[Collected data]
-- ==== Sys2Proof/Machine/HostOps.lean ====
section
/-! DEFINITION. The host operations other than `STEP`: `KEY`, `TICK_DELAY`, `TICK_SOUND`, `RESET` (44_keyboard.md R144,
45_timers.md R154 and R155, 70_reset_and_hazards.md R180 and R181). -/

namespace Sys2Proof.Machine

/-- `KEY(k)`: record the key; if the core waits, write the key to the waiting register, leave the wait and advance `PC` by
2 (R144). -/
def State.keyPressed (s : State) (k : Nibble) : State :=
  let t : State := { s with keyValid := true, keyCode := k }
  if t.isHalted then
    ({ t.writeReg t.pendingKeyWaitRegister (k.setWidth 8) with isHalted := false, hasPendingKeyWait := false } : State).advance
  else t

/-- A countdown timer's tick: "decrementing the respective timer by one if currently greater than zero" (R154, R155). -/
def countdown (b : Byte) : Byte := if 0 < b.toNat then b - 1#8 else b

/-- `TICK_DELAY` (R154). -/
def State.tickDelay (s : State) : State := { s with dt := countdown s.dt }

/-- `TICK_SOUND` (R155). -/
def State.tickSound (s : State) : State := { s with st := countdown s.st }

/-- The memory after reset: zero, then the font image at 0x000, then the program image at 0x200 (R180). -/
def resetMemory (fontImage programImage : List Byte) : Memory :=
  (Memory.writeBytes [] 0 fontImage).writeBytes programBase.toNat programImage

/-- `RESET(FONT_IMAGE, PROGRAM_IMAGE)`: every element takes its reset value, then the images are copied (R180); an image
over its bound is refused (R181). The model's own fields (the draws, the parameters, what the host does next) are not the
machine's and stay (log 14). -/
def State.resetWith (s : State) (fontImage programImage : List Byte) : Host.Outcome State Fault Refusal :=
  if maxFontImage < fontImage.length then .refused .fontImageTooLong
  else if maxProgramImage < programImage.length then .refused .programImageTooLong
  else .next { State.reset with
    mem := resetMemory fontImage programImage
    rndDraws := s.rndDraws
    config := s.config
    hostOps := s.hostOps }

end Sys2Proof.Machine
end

==

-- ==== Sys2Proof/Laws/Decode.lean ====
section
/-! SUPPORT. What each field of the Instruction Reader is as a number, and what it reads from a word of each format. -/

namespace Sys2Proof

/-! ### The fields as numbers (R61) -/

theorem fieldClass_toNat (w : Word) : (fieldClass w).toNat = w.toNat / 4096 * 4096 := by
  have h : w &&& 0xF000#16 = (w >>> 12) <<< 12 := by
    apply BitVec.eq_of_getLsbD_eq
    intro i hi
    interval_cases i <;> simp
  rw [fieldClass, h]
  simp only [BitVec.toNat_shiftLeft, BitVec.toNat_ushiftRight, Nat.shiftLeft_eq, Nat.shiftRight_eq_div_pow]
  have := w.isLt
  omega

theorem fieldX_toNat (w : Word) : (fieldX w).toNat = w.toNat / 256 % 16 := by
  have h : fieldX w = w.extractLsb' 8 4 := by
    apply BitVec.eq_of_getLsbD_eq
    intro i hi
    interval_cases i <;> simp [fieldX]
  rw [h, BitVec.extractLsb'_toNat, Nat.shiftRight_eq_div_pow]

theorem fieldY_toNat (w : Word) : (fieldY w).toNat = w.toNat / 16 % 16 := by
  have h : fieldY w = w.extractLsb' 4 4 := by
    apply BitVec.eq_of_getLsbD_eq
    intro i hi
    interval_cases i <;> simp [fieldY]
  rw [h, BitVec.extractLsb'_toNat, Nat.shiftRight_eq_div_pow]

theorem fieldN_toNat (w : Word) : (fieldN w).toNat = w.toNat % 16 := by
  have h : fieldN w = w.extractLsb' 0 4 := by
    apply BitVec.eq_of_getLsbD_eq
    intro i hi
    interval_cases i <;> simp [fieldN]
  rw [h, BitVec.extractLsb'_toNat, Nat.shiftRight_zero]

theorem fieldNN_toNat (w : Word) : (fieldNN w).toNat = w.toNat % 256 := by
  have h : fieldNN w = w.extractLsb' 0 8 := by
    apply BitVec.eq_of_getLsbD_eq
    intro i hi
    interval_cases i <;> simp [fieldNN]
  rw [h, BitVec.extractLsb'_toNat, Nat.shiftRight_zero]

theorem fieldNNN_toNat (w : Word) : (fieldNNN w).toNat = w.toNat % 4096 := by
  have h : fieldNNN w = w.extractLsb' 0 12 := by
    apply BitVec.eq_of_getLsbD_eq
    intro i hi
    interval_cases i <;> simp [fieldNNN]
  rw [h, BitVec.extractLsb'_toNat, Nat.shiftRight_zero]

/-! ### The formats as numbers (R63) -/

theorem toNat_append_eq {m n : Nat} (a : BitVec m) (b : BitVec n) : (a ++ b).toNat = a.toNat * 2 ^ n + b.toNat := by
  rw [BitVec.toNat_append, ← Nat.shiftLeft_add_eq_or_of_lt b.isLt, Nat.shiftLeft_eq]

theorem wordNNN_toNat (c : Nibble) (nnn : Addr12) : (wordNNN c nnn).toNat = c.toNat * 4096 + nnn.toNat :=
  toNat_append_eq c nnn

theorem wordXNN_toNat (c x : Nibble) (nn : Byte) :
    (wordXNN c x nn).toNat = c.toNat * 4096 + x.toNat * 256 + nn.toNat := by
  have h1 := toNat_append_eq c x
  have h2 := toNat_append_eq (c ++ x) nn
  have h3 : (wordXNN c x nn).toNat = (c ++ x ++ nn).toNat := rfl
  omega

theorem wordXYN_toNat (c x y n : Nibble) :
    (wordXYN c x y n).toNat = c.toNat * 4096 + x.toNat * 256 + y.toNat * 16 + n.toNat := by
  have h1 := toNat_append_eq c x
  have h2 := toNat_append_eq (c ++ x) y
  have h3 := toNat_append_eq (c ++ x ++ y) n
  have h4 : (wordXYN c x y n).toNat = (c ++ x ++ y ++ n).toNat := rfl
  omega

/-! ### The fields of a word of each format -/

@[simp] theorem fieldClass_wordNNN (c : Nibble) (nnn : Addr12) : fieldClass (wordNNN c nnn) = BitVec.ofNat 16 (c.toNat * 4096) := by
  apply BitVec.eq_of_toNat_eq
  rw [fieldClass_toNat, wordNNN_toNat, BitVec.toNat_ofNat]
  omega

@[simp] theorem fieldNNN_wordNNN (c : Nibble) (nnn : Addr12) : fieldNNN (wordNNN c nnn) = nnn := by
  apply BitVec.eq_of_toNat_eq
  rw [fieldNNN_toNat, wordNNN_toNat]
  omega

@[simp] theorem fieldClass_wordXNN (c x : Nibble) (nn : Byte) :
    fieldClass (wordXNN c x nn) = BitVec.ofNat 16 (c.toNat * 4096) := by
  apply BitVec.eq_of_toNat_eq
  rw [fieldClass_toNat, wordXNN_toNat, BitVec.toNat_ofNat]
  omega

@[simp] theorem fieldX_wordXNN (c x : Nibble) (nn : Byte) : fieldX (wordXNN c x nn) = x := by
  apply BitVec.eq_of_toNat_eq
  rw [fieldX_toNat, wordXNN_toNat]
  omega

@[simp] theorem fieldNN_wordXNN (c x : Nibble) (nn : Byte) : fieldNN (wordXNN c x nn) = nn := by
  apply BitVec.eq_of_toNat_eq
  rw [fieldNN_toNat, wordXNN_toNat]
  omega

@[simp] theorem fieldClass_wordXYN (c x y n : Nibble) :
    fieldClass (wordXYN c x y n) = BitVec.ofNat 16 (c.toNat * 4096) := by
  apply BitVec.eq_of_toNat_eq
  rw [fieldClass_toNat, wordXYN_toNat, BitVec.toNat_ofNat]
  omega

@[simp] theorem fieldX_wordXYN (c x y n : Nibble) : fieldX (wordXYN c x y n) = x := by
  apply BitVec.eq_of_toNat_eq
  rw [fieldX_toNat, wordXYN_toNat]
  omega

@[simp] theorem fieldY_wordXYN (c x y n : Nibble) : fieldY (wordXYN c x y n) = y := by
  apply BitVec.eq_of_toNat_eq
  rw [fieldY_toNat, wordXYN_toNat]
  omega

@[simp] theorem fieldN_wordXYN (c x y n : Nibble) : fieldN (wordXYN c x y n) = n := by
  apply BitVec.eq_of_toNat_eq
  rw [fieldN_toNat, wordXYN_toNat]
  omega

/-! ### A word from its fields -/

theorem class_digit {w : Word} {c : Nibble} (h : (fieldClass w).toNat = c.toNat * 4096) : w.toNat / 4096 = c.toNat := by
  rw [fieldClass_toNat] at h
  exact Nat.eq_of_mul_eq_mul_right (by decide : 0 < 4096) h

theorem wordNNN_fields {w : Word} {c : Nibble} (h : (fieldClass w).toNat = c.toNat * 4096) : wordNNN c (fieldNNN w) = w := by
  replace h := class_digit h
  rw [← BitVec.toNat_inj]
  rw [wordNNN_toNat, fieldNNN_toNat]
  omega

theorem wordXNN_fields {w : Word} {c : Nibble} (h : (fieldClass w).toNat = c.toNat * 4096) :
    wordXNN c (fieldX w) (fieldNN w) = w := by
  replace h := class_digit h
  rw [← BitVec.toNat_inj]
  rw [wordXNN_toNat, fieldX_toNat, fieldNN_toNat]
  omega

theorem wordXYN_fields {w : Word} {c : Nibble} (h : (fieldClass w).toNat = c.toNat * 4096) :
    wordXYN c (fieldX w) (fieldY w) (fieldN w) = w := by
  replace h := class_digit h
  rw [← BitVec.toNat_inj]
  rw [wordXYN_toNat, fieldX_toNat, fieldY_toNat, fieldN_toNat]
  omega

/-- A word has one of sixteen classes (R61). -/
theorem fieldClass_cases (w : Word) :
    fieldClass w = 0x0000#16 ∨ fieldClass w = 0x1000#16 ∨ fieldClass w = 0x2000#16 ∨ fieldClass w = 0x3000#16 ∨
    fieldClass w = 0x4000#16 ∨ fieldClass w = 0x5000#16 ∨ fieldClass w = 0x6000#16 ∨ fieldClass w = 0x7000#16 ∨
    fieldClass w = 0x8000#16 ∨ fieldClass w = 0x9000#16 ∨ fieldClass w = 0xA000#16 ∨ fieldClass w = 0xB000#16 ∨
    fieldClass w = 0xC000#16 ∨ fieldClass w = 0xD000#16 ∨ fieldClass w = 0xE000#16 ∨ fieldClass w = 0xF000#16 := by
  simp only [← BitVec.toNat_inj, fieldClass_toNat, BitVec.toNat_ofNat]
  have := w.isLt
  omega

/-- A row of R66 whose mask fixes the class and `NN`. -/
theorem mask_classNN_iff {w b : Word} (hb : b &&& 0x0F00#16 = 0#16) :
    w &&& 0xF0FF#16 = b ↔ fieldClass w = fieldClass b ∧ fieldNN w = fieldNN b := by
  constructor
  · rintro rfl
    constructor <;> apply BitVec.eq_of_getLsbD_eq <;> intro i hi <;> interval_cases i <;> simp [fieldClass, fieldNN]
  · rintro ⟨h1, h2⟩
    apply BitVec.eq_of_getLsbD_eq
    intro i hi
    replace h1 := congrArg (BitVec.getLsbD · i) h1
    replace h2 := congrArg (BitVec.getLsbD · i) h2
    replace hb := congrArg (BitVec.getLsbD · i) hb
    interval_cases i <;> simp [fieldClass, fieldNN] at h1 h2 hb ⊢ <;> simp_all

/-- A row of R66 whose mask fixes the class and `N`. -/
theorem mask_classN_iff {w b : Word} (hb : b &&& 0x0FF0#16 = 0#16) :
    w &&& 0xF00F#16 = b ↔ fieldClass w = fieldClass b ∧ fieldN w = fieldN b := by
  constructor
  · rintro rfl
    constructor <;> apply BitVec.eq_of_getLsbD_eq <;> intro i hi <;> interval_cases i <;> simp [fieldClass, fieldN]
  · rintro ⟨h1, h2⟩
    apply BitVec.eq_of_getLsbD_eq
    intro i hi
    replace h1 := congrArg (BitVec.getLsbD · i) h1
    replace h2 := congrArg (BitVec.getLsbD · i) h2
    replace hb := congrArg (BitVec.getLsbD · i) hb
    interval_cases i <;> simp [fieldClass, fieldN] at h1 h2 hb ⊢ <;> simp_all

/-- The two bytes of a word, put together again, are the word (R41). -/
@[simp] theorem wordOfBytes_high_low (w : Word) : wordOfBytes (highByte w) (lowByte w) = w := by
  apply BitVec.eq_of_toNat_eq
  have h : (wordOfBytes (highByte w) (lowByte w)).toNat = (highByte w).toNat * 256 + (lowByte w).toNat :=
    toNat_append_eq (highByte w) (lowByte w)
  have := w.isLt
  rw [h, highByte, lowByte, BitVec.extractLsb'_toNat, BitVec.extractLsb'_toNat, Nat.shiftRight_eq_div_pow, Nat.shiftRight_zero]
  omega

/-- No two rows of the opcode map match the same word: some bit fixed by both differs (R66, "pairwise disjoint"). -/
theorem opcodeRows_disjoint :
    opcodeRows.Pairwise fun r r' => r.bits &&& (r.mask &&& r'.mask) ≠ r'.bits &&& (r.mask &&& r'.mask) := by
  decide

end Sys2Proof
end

▶ _EXERCISE DETAILS_:
List all lines above in which the string "from" appears.

▶ _ANSWER FOR THIS EXERCISE_:
/-! SUPPORT. What each field of the Instruction Reader is as a number, and what it reads from a word of each format. -/
/-! ### A word from its fields -/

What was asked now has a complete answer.